Sociodemographic, medical, lifestyle, and occupational factors might play a part in developing varicose veins among nurses. Our study found that working at outpatient clinics, a positive family history for varicose veins, total years of work as a staff nurse, and other chronic conditions are risk factors for varicose veins. Race-walking/running is a protective factor. This finding agrees with the study conducted at Riyadh [12] that reported varicose veins were associated with a positive family history (p-value = 0.001).

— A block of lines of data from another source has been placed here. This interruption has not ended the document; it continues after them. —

/-- A ring of context `c` runs from now on (R300, R305). -/
def State.capBegin (s : State) (c : Nat) : State :=
  if s.rd (pg .ctx c) Reg.CTX_CAP_CFG_MODE = 2 then
    (s.setActx c { s.actx c with desc := s.capDesc c, trail := [], recs := [], violated := false, releasing := false
                                 frozenAt := none }).setCapState c 6
  else s

/-- AUTO_ARM arms at the switch point (R320). -/
def State.autoArm (s : State) (c : Nat) (next : List (Nat × Fld × Nat)) : State :=
  if s.on (pg .ctx c) Reg.CTX_CAP_CFG_AUTO_ARM && s.rd (pg .ctx c) Reg.CTX_CAP_CFG_MODE = 1 then
    s.withNext next (fun s => s.arm c) else s

/-- The source frames that waited for the switch of context `c` reach its view, corrected where `fix` says that its corrector has appeared at the
switch (notes/assumptions/169). -/
def State.feedAhead (s : State) (c : Nat) (fix : Bool) (l : List (List SlotSample)) : State :=
  s.each l (fun s xs =>
    let y := if fix then s.corrected (s.srcSlot c) xs else (xs, s)
    y.2.feed c y.1)

/-- Context `c` starts under LIVE (R139, R298, R488, R568): with the first view sample from the equinox tick on, or, where its source does
not deliver, with the one stamped `stamp`. -/
def State.ctxStart (s : State) (c t : Nat) (stamp : SubTick) : State :=
  let p := pg .ctx c
  let eqx := 16 * s.eqxTick
  let resumed := s.epo.resume.isSome && s.boot.stopped.contains c
  let next := s.ctxNext c true
  let ahead := (s.view c).ahead
  let fix := (s.icCtx (imgField s.liveImg p Reg.CTX_SRC_CFG_SLOT)).isNone
  let s := s.ctxUse c (s.denRiders c)
  let s := s.each ((imgFields p).filter (fun f => !xfField f)) (fun s f => s.wr p f (imgField s.liveImg p f))
  let s := s.wrs p [(Reg.CTX_VIEW_PERIOD_PERIOD, s.viewPer c), (Reg.CTX_XF_FRAMES_FRAMES, 0)]
  let stamp := (s.firstView c eqx).getD (max eqx stamp)
  let s := if resumed then s
    else s.wrs p [(Reg.CTX_RAW_WCNT_CNT, 0), (Reg.CTX_SPEC_WCNT_CNT, 0), (Reg.CTX_ALM_WCNT_CNT, 0)]
  let a := s.actx c
  let laid := s.holesNow
  let r := s.almRing c laid
  let s := s.setActx c {
    running := true, almBase := r.1, almBytes := r.2, queued := a.queued, reserved := a.reserved
    deliv := a.deliv, leap := a.leap, sdeliv := a.sdeliv, sleap := a.sleap, acct := a.acct, last := stamp - spanOver (s.viewPeriod c) 1
    laid := laid, drnRaw := if resumed then a.drnRaw else 0, drnSpec := if resumed then a.drnSpec else 0
    recDrain := if resumed then a.recDrain else {}, strDrain := if resumed then a.strDrain else {} }
  let s := s.viewStart c s.eqxTick eqx
  let s := (s.setXfc c { next := next, renewed := [0, 1, 2, 3] }).xfSwitch c t
  let s := (s.setCapState c 0).capBegin c
  let s := (s.drainEnter c false (!resumed) false).drainEnter c true (!resumed) false
  let s := s.epochMark c true false stamp
  let s := (s.sourceLinks c stamp).icEnter c resumed stamp
  ((s.ctxPackets c).autoArm c []).feedAhead c fix ahead

/-- The transform of context `c` passes its switch point (R204, R216): the frames of the old grid that start before it go on, where the old
source still delivers; the new grid is to begin. -/
def State.gridTurn (s : State) (c : Nat) (next : List (Nat × Fld × Nat)) (renewed : List Nat) : State :=
  let x := s.xfc c
  let y := { x with next := next, renewed := renewed }
  match x.cur with
  | none => s.setXfc c y
  | some g =>
    if (s.view c).gap || s.sourceGone c || g.got % max 1 g.hop != 0 then
      s.setXfc c { y with seq := g.seq0 + g.next, cur := none, prev := none }
    else
      let g := { g with stop := some g.got }
      s.setXfc c { y with seq := g.seq0 + g.got / max 1 g.hop, cur := none, prev := if g.more then some g else none }

/-- Context `c` runs on under LIVE from its switch sample (R216, R305, R314, R487, R488, R568): the first of the view samples that wait for
the switch; where none does, the next one from the equinox tick on. -/
def State.ctxStay (s : State) (c t : Nat) : State :=
  let p := pg .ctx c
  let old := s.oldImg
  let live := s.liveImg
  let eqx := 16 * s.eqxTick
  let re := s.reloads p
  let next := s.ctxNext c re
  let riders := s.denRiders c
  let same (g : Fld → Bool) : Bool := !re || ctxVals old c g == ctxVals live c g
  let viewed := s.viewChanges c
  let ranXf := s.xfRuns c false
  let v := s.view c
  let was := s.viewSet c
  let point := match v.held with
    | y :: _ => y.stamp
    | [] => s.stampFrom c eqx
  let from_ := if ranXf then point else eqx
  let mode := s.rd p Reg.CTX_CAP_CFG_MODE
  let s := ((s.clockWrite c).flushRuns c).icLeave c point
  let newMode := if re then imgField live p Reg.CTX_CAP_CFG_MODE else mode
  let st := s.capState c
  let s := if 1 ≤ st ∧ st ≤ 4 ∧ newMode ≠ 1 then s.stopCapture c (newMode == 0)
    else if 5 ≤ st ∧ newMode ≠ mode then s.setCapState c 0 else s
  let wasOn := (imgInput old c).isSome && imgInput old c == imgInput live c
  let n := imgField live p Reg.CTX_SRC_CFG_SLOT
  let fix := (s.icCtx n).isNone
  let busy := s.inputKept n && 2 ≤ s.icRd n Reg.CTX_IC_STAT_STATE
  let wait (f : Fld) : Bool := busy && 0x180 ≤ f.off && f.off ≤ 0x190 && f != Reg.CTX_IC_CFG_IC_EN
  let levels := [0, 1].filter (fun l => !same (fun f => f.off == 0x520 + 8 * l))
  let s := s.each levels (fun s l => s.levelEnd c l t)
  let later := if re then s.newVals p wait else []
  let s := if later.isEmpty then s else s.setInput n { s.input n with later := (s.input n).later ++ later }
  let src := re && s.drainKey old c != s.drainKey live c
  let recNew := !same (fun f => f.off == 0x700)
  let strNew := !same (fun f => f.off == 0x708)
  let s := (s.drainLeave c false recNew src).drainLeave c true strNew src
  let s := s.ctxUse c riders
  let s := if re then s.each ((imgFields p).filter (fun f => !xfField f && !wait f)) (fun s f => s.wr p f (imgField live p f)) else s
  let s := if viewed then s.wr p Reg.CTX_VIEW_PERIOD_PERIOD (s.viewPer c) else s
  let s := s.relay c (!same (fun f => f.off == 0x640 || f.off == 0x648))
  let s := (s.drainEnter c false recNew src).drainEnter c true strNew src
  let stamp := if viewed then (s.firstView c from_).getD point else point
  let s := s.epochMark c false false stamp
  let s := if viewed && s.restartOpen c then
      let b := s.actx c
      let again (o : Option OpenLeap) : Option OpenLeap := o.map (fun l => { l with start := stamp })
      let s := s.regain c point
      s.setActx c { s.actx c with openRaw := again b.openRaw, openSpec := again b.openSpec }
    else s
  let masks := [0, 1].filter (fun m => maskKey old c m != maskKey live c m)
  let s := s.gridTurn c next masks
  let s := if s.rd p Reg.CTX_CAP_CFG_MODE = 2 && s.capState c != 5 then
      (if s.capState c = 6 then s.setActx c { s.actx c with desc := s.capDesc c } else s.capBegin c)
    else s
  let s := if viewed then
      let s := s.setView c { v with held := [], ahead := [], gap := false, cur := { eqx := s.eqxTick, from_ := from_ }
                                    old := if (s.xfc c).prev.isSome then some (was, v.cur) else none }
      s.each v.held (fun s y => s.prevTake c y)
    else s.setView c { s.view c with held := [], ahead := [] }
  let s := (s.sourceLinks c stamp).icEnter c wasOn stamp
  let s := if !viewed && same xfField then s else s.ctxPackets c
  let s := (s.autoArm c next).xfSettle c t
  if viewed then s.feedAhead c fix v.ahead else s.each v.held (fun s y => s.viewTake c y)

/-- Context `c`, whose transform runs, passes the switch point at which it stops (R216, R488): only the frames that start before it go on. -/
def State.ctxEnding (s : State) (c : Nat) : State :=
  let v := s.view c
  let x := s.xfc c
  let prev := if v.gap then none else x.cur.bind (fun g => let g := { g with stop := some g.got }; if g.more then some g else none)
  let s := s.setXfc c { x with ending := true, cur := none, prev := prev }
  let s := s.setView c { v with held := [] }
  s.each v.held (fun s y => s.prevTake c y)

/-- Context `c` stops (R170, R229, R302, R305, R488): its last sample under the old epoch is the one before the first of those that wait
for the switch, or the last one before the equinox tick of those lost. -/
def State.ctxStop (s : State) (c t : Nat) : State :=
  let next := (s.ctxNext c false).filter (fun y => y.1 != pg .ctx c)
  let riders := s.denRiders c
  let stop := match (s.view c).held with
    | y :: _ => y.stamp
    | [] => if (s.xfc c).ending then s.nextStamp c else s.stampFrom c (16 * s.eqxTick)
  let s := (s.clockWrite c).flushRuns c
  let last := if (s.actx c).openRaw.isSome then stop - s.nearSpan c 1 else (s.actx c).last
  let s := s.icLeave c stop
  let s := ((s.stopCapture c false).regain c stop).ringKept c stop
  let s := s.epochMark c false true last
  let s := [false, true].foldl (fun (s : State) str =>
    let d := s.drainOf c str
    if d.running && d.stop.isNone then s.setDrain c str (s.drainStop c d) else s) s
  let s := s.setActx c { s.actx c with running := false }
  let s := s.wr (pg .ctx c) Reg.CTX_IC_STAT_STATE 0
  let s := s.ctxUse c riders
  let s := (s.setXfc c { s.xfc c with next := next, renewed := [0, 1, 2, 3] }).xfSwitch c t
  ((s.setXfc c {}).setView c {}).ctxRelease c

/-- Frames of context `c` before its switch point cannot complete, as their source delivers no more (R171): they are lost. -/
def State.prevEnd (s : State) (c : Nat) : State :=
  match (s.xfc c).prev with
  | some g => if s.sourceGone c && !g.ready then s.prevLost c 0x02 else s
  | none => s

The sociodemographic risk factors for varicose veins that were not statistically significant (p > 0.05) were age, gender, BMI, ethnicity, level of education, average family income, smoking, use of hormonal therapy, gravidity, and parity. Age, gender, BMI, use of hormonal therapy, and the number of pregnancies were reported as risk factors for varicose veins in most of the previous studies [12,14]. However, in our study, the majority of nurses (n = 191, 74.4%) had low-risk scores for varicose veins, and 235 (94.0%) participants were females. Although obesity is not considered a risk factor by itself, patients with obesity class III showed significant limb symptoms, including recalcitrant ulcers, prolonged healing, and frequent recurrence of leg ulceration, indicating chronic venous insufficiency [6]. However, in our study, the mean BMI for all nurses was in the lower limit of the overweight range (26.6 kg/m² ± 4.27 kg/m²). Chronic diseases studied and other chronic conditions such as polycystic ovarian syndrome, thyroid diseases, and dyslipidemia were statistically significantly associated with varicose veins (p-value = 0.004). It is possible that the overweight associated with these conditions increases vein pressure and venous insufficiency, which subsequently leads to varicose vein development [6,7]. On the other hand, among lifestyle factors, race-walking/running was a statistically significant protective factor against developing varicose veins (p-value = 0.006), which is in agreement with previously published studies [14,18,19]. Although this protective effect might be explained by the increase in blood supply during the activity, women’s empowerment might explain this association. The 2023 Saudi Vision seeks to empower women in Saudi Arabia by providing them equal opportunities and enabling them to play an active role in the country’s development. Through economic, social, and political empowerment, the government aims to create a more inclusive and prosperous society for all its citizens. Under Saudi Vision 2030, the government has launched several initiatives to encourage physical activity, empower women’s sports, and promote a healthy lifestyle. Some key measures include sports infrastructure, sports events and competitions, sports education, and training, making it easier for individuals to access and engage in physical activity [21].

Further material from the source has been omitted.